= Multidimensional organization =

Organization that works simultaneously in multiple dimensions

A multidimensional organization is an organization that pursues its objectives simultaneously through multiple dimensions (product, region, account, market segment).

The multidimensional organization was discussed as early as the 1970s. It required the combination of the fall of costs of information, the development of dynamic multidimensional markets, and a new generation of workers and managers, to create this paradigm shift in organization forms.

== Introduction ==
The multidimensional organization exhibits the following:
1. the overall performance of the firm is reported simultaneously on multiple dimensions and on multiple levels;
2. each of these dimensions has a manager who is held accountable for the contribution of his dimension to the overall performance;
3. these managers depend on each other for required resources; and
4. these managers collectively are accountable for the overall performance.

== Defining characteristics ==

- The most important reported profit center in its accounting system is the customer, that is on top of a product or a region, as is common in the unit organization.
- Transaction data is owned by a central corporate office, not by units or regions.
- Information regarding the performance of the firm, especially its position with customers, is available to all managers on the different dimensions (an absence of information asymmetry).
- Contrary to the unit organization, market opportunities and resources are organized under separate responsibilities to avoid risk averse behavior with respect to market opportunities

== Cause ==

The most basic reason for the rise of the multidimensional organization is that due to the fall in costs of information, customers start to behave in multidimensional ways in terms of their preferences, in the ways in which they select and purchase goods and services, make use of distribution channels, etc. To answer this increasing variety in customer behavior, both in private consumers and between businesses, firms need to increase their internal variety.

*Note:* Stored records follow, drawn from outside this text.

/-- ERRS (R354): with an error token or a bare end token for x or c the result is that of R106, an error token of the predicate
included. -/
def errsOp (c : OpCtx) (st : OpSt) (x cw : FWord) (p : Option FWord) : OpOut :=
  match [x, cw].filter isErr with
  | e :: es => { st := st, outs := [(3, e)], sink := es ++ (p.toList).filter isErr }
  | [] =>
    let src := if c.s.lc then cw else x
    if isBare x && isBare cw then outBoth st (bareEnd (wEnd x) x.ridx.toNat c.gen)
    else if isBare x || isBare cw then
      match p.filter isErr with
      | some e => { st := st, outs := [(3, e)], sink := [] }
      | none => outBoth st (dataWord 0 src.ridx.toNat (wEnd src) c.gen ((present [some x, some cw, p]).any (fun w => w.psn)) 15)
    else if (match p with
      | some w => ! w.data.getLsbD 0
      | none => false) then outBoth st x
    else
      let e := opTok c (128 + fld cw.data.toNat 0 7) (fld x.data.toNat 0 32) (fld cw.data.toNat 32 32) x.ridx.toNat (wEnd x)
      if c.s.mod.testBit 0 then
        { st := st, outs := if 1 ≤ wEnd x then [(3, bareEnd (wEnd x) x.ridx.toNat c.gen)] else [], sink := [e] }
      else outBoth st e

/-! ## Reductions (R151-R153, R416, R417, R421) -/

/-- How a reduction with a channel type entry rounds: RNE; SAT and FTZ are the entry's, for FMAX and FMIN alone (R405). -/
def redRnd (ctt : Nat) : Rnd := { rne (fld ctt 28 4) with sat := ctt.testBit 24, ftz := ctt.testBit 23 }

/-- The side that is there, where the other is absent: a NaN leaves as the produced NaN (R151, R160). -/
def redLone (op f x : Nat) : Nat :=
  if op < 3 then (match fpDecode f x with
    | .nan => fpNan f
    | _ => x)
  else x

/-- a ⊕ b on elements of a format: 0 FADD (RNE), 1 FMAX, 2 FMIN, 3 IADD, 4 IMAX, 5 IMIN; an absent side gives the other. -/
def redElem (op : Nat) (r : Rnd) (a b : Option Nat) : Option Nat :=
  let f := r.fmt
  match a, b with
  | none, y => y.map (redLone op f)
  | x, none => x.map (redLone op f)
  | some x, some y => some (match op with
    | 0 => fpEncode (rne f) (fpAdd 0 (fpDecode f x) (fpDecode f y))
    | 1 => fpEncode r (fpMax false (fpDecode f x) (fpDecode f y))
    | 2 => fpEncode r (fpMax true (fpDecode f x) (fpDecode f y))
    | 3 => (x + y) % 2 ^ fmtBits f
    | 4 => if intVal f x < intVal f y then y else x
    | _ => if intVal f y < intVal f x then y else x)

/-- Element by element. -/
def redVec (op : Nat) (r : Rnd) (a b : List (Option Nat)) : List (Option Nat) :=
  (List.range (fieldElems r.fmt)).map (fun i => redElem op r (a.getD i none) (b.getD i none))

/-- A word's elements; those of masked quarters are absent. -/
def wordVec (f : Nat) (w : FWord) : List (Option Nat) :=
  (List.range (fieldElems f)).map (fun i => if elemMasked f w.mask i then none else some (quadElem f w.data i))

/-- The word of a vector: quarters whose every element is absent are masked. -/
def vecWord (f : Nat) (v : List (Option Nat)) (ridx level : Nat) (gen psn : Bool) : FWord :=
  dataWord (packElems f ((List.range (fieldElems f)).map (fun i => (v.getD i none).getD 0))) ridx level gen psn
    (BitVec.ofNat 4 (sumNat ((List.range 4).map (fun q =>
      if (List.range (fieldElems f)).any (fun i => elemQuarter f i == q && (v.getD i none).isSome) then 0 else 2 ^ q))))
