/-- The value CFGQ gives for a selector (R132). -/
def cfgqValue (c : CfgSt) (sel : Nat) : Word :=
  if sel = 0 then
    w64 (cfgStateCode c.state + atBit (bnat c.gen) 3 1 + atBit (bnat c.igen) 4 1 + atBit c.lastCause.toNat 8 8
      + atBit c.failEntry.toNat 16 16)
  else if sel = 1 then w64 c.errors
  else if sel = 2 then c.curId
  else if sel = 3 then c.pendId
  else if sel < 16 then w64 (blockFigures c.cur (sel - 8))
  else if c.checked && (c.state == .ready || c.state == .draining) then w64 (blockFigures c.pend (sel - 16))
  else 0

/-- CFGQ (R130): the decoder has refused every other selector. -/
def execCfgq (g : Guard) (d : BitVec 5) (sel : BitVec 8) (s : State) : Host.Outcome State Fault Refusal :=
  nextD s (fun dd => issueWrite dd g [] d (fun dd => cfgqValue (getFloe dd dd.curF).cfg sel.toNat))

/-! ## The switch (R133-R135) -/

/-- Some entry of a list of queues has a generation. -/
def holdsGen (g : Bool) (l : List (List QEnt)) : Bool := l.any (fun q => q.any (fun e => e.word.gen == g))

/-- No queue, channel slot or firing of the field holds a word of the active generation. -/
def fieldDrained (fl : Floe) : Bool :=
  let g := fl.cfg.gen
  let x := fl.field
  ! holdsGen g x.ipq && ! holdsGen g x.opq && ! holdsGen g x.rq && ! holdsGen g x.wq && ! holdsGen g x.links &&
    ! holdsGen g x.agIn && ! holdsGen g x.agOut && x.groups.all (fun y => y.commits.all (fun c => c.outs.isEmpty)) &&
    x.gens.all (fun y => y.reads.isEmpty && y.writes.isEmpty)

/-- Commands that name a port and were issued before the CFGG are done, and so are the holds that count as commands (R133,
R143, R246, R400), an MMOV's accepted after the CFGG among them (log entry 184). -/
def portsDone (d : Data) (f : Nat) : Bool :=
  let fl := getFloe d f
  ! fl.nodes.any (fun n => n.moves.any (fun m => m.holdsPort)) &&
  ! (liveCmds fl).any (fun c => decide (c.no < fl.cfg.mark) && (c.ip.isSome || c.op.isSome)) &&
    ! (fl.feed.isSome && decide (fl.feedNo < fl.cfg.mark)) &&
    ! (List.range 32).any (fun p => solverHolds d f p)

/-- A block's fields differ between two configurations, or a reorder pair of the block does (R134). -/
def blockChanged (a b : Table) (k : Nat) : Bool :=
  (List.range 0x58).any (fun i => cfgGet a (fidBlock k i) != cfgGet b (fidBlock k i)) ||
  (List.range 4).any (fun p => rpt a p != rpt b p &&
    [rpt a p, rpt b p].any (fun w => rptV w && ((rptC w).1 == k || (rptO w).1 == k)))

/-- A memory cell's fields differ. -/
def cellChanged (a b : Table) (m : Nat) : Bool := (List.range 9).any (fun i => cfgGet a (fidCell m i) != cfgGet b (fidCell m i))

/-- What a configuration says of converter n, output n mod 8 of box n / 8: its switch word, the type of the words that arrive
there and the entries of both types; none where no switch word names the output. -/
def convFields (t : Table) (n : Nat) : Option (Nat × Option (Nat × Nat) × Nat) :=
  (boxFind t (n / 8) (fun w => swOut w == n % 8)).map (fun w =>
    (w, (arrType t (n / 8) (swIn w)).map (fun x => (x, ctt t x)), ctt t (swType w)))
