/-- A TP ends with a status; its slot is free and its unread words go to the dead-letter ring (R45, R269). The words its floe
holds for it have been released: it has drained (R442). -/
def endTp (d : Data) (f k : Nat) (st : TpStatus) : Data :=
  let d := releaseTokens d
  let t := getTp d f k
  match getRegion d t.owner.lid with
  | none => modSlot d f k (fun _ => Slot.reset)
  | some r =>
    let ws := unreadWords r t
    let d := mailEmpty d r t.owner.n
    let d := setStatus (modSlot d f k (fun _ => Slot.reset)) r.lid t.owner.n st
    let d := modRegion d r.lid (fun r => { r with mail := assocDel r.mail t.owner.n })
    completeLaunch (ws.foldl (fun d m => deadLetter d r.lid m 5) d) r.lid

/-- TP_RETIRE: the EXIT drain ends (R45, R356). -/
def execTpRetire (f k : Nat) (s : State) : Host.Outcome State Fault Refusal :=
  nextD s (fun d =>
    let sl := getSlot d f k
    if sl.st = .exiting ∧ sl.trapped = false ∧ tpDrained sl.tp ∧ (getFloe d f).halted = false then endTp d f k .exited else d)

/-- TP_TRAPPED: the drain of a trapped TP ends: its context record is written and it is TRAPPED (R269); its record has
been written (R23). -/
def execTpTrapped (f k : Nat) (s : State) : Host.Outcome State Fault Refusal :=
  nextD s (fun d =>
    let sl := getSlot d f k
    if sl.st = .exiting ∧ sl.trapped = true ∧ tpDrained sl.tp ∧ recHeldFor d f = false ∧ (getFloe d f).halted = false then
      let d := match getRegion d sl.tp.owner.lid with
        | some r => writeContext d f r sl.tp.owner.n
        | none => d
      if (getSlot d f k).st = .exiting then endTp d f k .trapped else d
    else d)

/-- PARK_DRAIN_END: the context is written, the slot is free and the TP is PARKED (R44, R410). -/
def execParkDrainEnd (f k : Nat) (s : State) : Host.Outcome State Fault Refusal :=
  nextD s (fun d =>
    let sl := getSlot d f k
    if sl.st = .parking ∧ tpDrained sl.tp ∧ (getFloe d f).halted = false then
      match getRegion d sl.tp.owner.lid with
      | none => modSlot d f k (fun _ => Slot.reset)
      | some r =>
        let d := writeContext d f r sl.tp.owner.n
        if (getSlot d f k).st = .parking then
          let d := setStatus (modSlot d f k (fun _ => Slot.reset)) r.lid sl.tp.owner.n .parked
          modRegion d r.lid (fun r => { r with parkedTps := r.parkedTps ++ [(sl.tp.owner.n, sl)] })
        else d
    else d)

/-- SLOT_AGED: a candidate whose wait has reached AGE is aged (R39). -/
def execSlotAged (f k : Nat) (s : State) : Host.Outcome State Fault Refusal :=
  nextD s (fun d =>
    let fl := getFloe d f
    if runnable d fl f k && ! (slotOf fl k).mask then modSlot d f k (ageSlot (floeAge d fl)) else d)

end Sys2Proof.Machine
end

The multidimensional organization also answers the emergence of multidimensional strategies, in which firms not only pursue market dominance and superior efficiency, but also need to exploit economies of scale.

== Comparison to other organization forms ==

The multidimensional organization is a new organization form, compared to the U-form, the M-form and the H-form. It transcends the restrictions with the M-form or multi-unit organization, as well as the problems with the matrix-organization. Examples of firms with a multidimensional organization are IBM, Microsoft, and ASML.

=== Comparison to matrix organization ===

The differences between the multidimensional organization and the matrix organization can be summarized as below:

| Matrix organization | Multidimensional organization |
|---|---|
| One person may have two bosses, each with their own objectives | Limited number of managers work n-D, most workers within modules in hierarchy; managers having one common challenge, the performance of the firm with customer C |
| Products and regions are profit center | Customer is the primary profit center |
| Transaction data is owned by regions | Transaction data is owned by corporate headquarters |
| No shared performance information | Shared information from trusted sources on performance; no information asymmetry |
| Transfer prices between dimensions | No transfer of pricing between dimensions |
| No proper management process for planning & control | Clear management process, giving priority to most critical dimension |
| Based on economic model of unit organization | Based on economic model of exploiting intangible assets in integrated firm |

=== Relating to ERP ===

The multidimensional organization implies specific requirements on how transactions are recorded in enterprise resource planning (ERP) systems, implicating a shift away from the traditional paradigm in IT-governance of business IT-alignment. Now transactions need to be recorded, not only multidimensional, to allow multiple consolidations to occur simultaneously. Particularly, the recording needs to be neutral with respect to business models. ERP systems tend to have a technical lifetime of 10–15 years, whereas business models last for 3–5 years.